[Saved data entries]

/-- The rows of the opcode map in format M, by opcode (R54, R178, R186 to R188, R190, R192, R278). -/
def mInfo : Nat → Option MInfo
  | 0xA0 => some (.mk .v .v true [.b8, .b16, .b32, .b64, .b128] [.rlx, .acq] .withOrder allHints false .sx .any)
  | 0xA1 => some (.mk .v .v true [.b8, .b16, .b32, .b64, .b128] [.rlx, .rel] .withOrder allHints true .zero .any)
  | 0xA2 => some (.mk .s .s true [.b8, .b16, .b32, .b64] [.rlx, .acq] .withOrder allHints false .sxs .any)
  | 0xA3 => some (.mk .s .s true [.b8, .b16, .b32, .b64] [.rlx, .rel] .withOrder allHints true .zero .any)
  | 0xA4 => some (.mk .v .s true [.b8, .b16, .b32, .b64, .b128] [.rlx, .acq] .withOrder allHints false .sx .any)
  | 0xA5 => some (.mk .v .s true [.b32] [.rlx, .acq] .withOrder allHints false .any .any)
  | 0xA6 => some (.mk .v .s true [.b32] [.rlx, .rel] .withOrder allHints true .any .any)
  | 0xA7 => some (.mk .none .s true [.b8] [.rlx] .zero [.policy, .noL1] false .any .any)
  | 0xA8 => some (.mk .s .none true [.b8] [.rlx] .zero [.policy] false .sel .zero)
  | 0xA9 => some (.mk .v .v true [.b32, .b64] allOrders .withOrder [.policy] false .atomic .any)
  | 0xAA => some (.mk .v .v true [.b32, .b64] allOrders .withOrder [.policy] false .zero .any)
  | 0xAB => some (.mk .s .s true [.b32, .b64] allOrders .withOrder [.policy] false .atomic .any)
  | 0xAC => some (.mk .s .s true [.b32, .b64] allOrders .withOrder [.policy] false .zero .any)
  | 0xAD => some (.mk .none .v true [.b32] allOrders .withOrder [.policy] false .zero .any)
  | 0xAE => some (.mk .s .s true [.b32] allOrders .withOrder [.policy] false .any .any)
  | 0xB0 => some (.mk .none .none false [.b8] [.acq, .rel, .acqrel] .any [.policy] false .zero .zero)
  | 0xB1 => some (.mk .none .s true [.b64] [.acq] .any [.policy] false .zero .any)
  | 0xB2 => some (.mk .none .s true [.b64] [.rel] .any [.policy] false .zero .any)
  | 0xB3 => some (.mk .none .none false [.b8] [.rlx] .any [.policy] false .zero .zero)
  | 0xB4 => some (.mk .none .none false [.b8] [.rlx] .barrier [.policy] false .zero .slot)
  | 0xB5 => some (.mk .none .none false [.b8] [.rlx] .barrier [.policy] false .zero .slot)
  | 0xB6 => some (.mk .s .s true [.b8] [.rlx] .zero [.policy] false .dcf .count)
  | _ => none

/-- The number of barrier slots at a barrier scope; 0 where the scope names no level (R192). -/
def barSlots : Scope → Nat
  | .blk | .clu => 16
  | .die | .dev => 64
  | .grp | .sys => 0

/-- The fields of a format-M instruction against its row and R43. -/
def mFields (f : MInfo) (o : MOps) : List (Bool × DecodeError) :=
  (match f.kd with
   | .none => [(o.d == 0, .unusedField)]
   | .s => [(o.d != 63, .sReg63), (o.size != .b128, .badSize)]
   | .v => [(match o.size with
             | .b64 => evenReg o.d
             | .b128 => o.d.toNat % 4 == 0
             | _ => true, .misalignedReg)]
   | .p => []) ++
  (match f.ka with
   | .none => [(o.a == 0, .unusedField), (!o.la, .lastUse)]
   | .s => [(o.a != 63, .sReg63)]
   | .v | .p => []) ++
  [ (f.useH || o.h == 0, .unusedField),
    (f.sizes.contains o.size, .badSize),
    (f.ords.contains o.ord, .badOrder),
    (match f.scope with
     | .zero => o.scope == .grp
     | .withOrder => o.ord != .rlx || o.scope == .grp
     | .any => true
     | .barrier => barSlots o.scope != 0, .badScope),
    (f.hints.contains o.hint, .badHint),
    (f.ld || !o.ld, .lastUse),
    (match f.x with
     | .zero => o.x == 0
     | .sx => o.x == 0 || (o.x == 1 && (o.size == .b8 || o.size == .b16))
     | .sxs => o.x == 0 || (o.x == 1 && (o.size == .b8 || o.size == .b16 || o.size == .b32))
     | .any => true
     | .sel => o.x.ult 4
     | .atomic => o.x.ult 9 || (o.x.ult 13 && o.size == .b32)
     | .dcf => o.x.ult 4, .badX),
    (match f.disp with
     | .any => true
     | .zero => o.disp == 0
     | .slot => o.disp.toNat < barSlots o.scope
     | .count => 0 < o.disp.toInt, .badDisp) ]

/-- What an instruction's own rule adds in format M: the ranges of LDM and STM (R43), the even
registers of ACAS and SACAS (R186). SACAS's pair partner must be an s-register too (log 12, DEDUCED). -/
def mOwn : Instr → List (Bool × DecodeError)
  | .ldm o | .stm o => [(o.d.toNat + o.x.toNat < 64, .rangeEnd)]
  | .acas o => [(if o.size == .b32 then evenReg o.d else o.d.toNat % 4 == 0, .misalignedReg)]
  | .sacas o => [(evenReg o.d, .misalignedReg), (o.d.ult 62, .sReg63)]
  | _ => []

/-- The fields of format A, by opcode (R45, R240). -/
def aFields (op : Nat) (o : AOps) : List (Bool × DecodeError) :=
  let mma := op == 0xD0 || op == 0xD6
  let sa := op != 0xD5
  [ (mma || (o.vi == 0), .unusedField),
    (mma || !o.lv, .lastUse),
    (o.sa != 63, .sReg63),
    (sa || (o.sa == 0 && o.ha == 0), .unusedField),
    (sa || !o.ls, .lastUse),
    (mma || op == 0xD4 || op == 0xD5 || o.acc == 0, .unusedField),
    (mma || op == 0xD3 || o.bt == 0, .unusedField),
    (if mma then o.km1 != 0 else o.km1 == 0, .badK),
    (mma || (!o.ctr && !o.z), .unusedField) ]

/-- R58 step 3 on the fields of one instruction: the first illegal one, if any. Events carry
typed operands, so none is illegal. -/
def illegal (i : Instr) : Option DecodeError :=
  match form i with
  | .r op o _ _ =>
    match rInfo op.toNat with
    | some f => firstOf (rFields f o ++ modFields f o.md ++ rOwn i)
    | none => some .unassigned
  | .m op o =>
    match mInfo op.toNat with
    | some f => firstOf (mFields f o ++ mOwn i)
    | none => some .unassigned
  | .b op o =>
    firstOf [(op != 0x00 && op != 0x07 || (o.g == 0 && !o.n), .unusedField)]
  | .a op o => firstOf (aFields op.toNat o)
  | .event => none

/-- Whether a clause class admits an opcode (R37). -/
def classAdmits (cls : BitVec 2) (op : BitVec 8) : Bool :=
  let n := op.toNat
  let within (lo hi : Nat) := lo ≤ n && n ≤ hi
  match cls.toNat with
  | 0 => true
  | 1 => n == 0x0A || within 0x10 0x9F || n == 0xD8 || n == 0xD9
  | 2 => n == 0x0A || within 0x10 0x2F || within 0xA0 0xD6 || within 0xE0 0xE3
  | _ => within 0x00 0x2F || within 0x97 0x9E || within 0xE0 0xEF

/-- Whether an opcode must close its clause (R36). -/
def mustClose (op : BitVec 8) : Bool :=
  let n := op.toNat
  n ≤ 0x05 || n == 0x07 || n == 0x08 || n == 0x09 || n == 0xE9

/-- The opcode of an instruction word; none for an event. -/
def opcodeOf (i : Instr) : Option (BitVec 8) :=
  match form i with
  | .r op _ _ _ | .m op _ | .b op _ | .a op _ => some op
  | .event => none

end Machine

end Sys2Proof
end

* * *

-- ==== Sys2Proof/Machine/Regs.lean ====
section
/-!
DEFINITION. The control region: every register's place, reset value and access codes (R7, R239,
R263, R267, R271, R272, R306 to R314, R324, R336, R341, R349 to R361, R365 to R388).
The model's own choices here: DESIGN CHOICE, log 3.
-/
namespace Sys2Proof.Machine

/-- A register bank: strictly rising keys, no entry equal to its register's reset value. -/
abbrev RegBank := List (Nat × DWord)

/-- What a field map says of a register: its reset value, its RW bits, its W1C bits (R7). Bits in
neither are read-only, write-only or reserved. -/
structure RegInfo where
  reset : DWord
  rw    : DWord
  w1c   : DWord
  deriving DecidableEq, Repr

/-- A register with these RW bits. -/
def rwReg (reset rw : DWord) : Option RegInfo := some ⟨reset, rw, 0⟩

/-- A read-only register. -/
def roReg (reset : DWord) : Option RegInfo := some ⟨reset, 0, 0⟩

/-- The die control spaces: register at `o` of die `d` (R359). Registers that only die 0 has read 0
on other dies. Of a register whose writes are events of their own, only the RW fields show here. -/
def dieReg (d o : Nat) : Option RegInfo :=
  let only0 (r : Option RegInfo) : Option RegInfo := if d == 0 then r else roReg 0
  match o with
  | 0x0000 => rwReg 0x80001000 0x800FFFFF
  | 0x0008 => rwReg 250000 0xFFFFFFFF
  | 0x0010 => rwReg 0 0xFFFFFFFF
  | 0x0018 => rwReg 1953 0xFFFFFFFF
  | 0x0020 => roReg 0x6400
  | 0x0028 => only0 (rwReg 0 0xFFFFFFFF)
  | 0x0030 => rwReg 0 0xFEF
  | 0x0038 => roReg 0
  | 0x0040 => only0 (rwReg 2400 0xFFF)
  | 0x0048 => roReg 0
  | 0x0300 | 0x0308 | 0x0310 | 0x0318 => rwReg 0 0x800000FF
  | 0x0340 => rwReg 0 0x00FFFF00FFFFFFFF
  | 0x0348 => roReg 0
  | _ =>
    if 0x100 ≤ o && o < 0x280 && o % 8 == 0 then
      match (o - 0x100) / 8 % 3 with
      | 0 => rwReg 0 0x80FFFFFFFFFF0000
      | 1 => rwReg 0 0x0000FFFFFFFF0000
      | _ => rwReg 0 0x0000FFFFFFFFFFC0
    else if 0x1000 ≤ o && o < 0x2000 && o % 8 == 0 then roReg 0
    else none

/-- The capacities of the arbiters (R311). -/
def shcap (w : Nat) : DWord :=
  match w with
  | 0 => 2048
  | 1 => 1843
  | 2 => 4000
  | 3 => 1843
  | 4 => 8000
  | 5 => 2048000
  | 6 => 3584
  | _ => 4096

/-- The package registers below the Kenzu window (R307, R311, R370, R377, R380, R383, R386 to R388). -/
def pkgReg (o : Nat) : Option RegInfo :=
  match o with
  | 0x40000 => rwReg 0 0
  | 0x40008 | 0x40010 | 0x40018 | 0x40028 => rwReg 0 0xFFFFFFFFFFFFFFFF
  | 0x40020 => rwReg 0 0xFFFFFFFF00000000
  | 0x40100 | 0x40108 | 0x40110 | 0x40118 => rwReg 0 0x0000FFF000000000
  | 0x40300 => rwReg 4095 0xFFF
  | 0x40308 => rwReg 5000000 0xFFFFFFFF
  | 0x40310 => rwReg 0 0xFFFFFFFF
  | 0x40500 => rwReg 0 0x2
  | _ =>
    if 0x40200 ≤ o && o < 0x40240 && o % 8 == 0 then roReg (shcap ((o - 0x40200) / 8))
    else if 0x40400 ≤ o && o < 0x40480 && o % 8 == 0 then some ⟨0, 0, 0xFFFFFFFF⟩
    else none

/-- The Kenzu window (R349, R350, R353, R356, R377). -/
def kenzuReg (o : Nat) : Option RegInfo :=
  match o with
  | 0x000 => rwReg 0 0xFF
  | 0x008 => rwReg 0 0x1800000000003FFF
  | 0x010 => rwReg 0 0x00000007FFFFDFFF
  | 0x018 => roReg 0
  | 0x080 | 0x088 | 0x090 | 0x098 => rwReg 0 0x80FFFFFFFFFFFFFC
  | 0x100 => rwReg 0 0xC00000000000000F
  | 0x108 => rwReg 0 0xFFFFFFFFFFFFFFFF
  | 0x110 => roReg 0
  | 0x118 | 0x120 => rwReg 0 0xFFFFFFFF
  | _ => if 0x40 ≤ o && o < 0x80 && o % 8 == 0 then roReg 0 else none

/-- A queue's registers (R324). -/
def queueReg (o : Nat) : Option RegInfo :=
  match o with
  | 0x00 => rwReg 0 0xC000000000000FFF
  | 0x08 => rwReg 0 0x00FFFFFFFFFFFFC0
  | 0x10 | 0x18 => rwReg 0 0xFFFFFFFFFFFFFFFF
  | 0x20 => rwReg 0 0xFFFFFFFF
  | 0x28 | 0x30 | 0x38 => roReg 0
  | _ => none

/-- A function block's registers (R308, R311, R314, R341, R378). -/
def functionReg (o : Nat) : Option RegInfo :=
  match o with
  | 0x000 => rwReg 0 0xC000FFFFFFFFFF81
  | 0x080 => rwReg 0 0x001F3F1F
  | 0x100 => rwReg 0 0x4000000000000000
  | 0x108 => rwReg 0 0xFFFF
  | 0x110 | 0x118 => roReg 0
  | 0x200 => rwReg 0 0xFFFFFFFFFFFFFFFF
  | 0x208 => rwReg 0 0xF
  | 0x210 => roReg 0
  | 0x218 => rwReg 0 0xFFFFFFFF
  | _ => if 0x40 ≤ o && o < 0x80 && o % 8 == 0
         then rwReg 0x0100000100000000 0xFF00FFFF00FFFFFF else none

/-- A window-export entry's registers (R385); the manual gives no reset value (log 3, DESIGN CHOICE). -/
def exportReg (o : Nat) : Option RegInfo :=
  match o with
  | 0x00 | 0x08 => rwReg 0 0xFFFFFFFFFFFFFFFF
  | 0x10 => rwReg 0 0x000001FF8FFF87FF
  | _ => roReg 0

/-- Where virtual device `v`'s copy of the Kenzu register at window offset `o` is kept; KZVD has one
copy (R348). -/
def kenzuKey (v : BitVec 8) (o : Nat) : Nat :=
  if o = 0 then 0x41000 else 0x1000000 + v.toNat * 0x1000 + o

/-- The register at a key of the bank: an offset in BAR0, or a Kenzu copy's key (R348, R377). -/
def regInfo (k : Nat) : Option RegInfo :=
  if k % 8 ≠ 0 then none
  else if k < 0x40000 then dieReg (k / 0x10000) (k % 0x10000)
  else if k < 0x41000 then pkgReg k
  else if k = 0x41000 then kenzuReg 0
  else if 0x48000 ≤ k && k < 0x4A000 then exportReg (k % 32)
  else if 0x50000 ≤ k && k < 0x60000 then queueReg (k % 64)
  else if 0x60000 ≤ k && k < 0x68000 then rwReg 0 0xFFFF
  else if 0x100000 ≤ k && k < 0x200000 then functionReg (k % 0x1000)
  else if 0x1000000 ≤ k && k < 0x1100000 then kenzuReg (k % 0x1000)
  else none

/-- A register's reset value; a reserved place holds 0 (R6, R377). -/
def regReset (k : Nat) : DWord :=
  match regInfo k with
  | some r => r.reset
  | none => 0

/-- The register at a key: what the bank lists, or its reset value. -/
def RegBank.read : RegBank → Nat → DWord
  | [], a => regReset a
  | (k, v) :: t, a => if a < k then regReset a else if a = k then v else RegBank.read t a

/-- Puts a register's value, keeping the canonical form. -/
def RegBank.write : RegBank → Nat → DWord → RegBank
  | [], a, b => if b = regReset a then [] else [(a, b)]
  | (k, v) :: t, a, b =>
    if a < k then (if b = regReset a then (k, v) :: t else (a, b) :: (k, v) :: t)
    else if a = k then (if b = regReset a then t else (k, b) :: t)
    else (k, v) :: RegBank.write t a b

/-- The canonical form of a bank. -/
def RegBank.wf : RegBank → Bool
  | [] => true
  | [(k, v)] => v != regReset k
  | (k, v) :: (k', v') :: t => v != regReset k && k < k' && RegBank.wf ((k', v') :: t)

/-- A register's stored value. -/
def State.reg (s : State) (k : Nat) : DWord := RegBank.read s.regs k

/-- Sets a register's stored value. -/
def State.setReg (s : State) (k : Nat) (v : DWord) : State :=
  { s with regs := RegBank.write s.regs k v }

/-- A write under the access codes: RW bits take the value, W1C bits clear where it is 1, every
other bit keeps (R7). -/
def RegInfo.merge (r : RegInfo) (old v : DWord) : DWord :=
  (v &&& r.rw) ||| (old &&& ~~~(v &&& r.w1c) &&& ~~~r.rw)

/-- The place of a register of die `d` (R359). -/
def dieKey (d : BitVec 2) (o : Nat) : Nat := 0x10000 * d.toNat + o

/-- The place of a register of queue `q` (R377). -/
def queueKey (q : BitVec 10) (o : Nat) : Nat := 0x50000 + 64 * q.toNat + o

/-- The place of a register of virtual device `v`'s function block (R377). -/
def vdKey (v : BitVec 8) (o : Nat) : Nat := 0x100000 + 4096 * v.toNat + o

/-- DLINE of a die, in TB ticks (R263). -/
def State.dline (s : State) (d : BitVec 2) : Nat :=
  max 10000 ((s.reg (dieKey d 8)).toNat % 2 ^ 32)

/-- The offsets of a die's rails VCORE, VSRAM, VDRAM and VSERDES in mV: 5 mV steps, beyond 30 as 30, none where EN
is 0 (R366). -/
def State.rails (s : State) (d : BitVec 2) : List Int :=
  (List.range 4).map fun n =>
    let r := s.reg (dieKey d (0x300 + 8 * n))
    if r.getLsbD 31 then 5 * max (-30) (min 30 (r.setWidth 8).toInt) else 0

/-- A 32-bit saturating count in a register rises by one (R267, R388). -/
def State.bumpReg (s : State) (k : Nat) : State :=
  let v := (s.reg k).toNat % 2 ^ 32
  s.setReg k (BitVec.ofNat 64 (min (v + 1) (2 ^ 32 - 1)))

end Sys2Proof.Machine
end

- Task description -
Give back exactly the lines above, from the line containing "R192, R278). -/" through the line containing "false .sxs .any)", with both end lines and nothing more.

- Response -
/-- The rows of the opcode map in format M, by opcode (R54, R178, R186 to R188, R190, R192, R278). -/
def mInfo : Nat → Option MInfo
  | 0xA0 => some (.mk .v .v true [.b8, .b16, .b32, .b64, .b128] [.rlx, .acq] .withOrder allHints false .sx .any)
  | 0xA1 => some (.mk .v .v true [.b8, .b16, .b32, .b64, .b128] [.rlx, .rel] .withOrder allHints true .zero .any)
  | 0xA2 => some (.mk .s .s true [.b8, .b16, .b32, .b64] [.rlx, .acq] .withOrder allHints false .sxs .any)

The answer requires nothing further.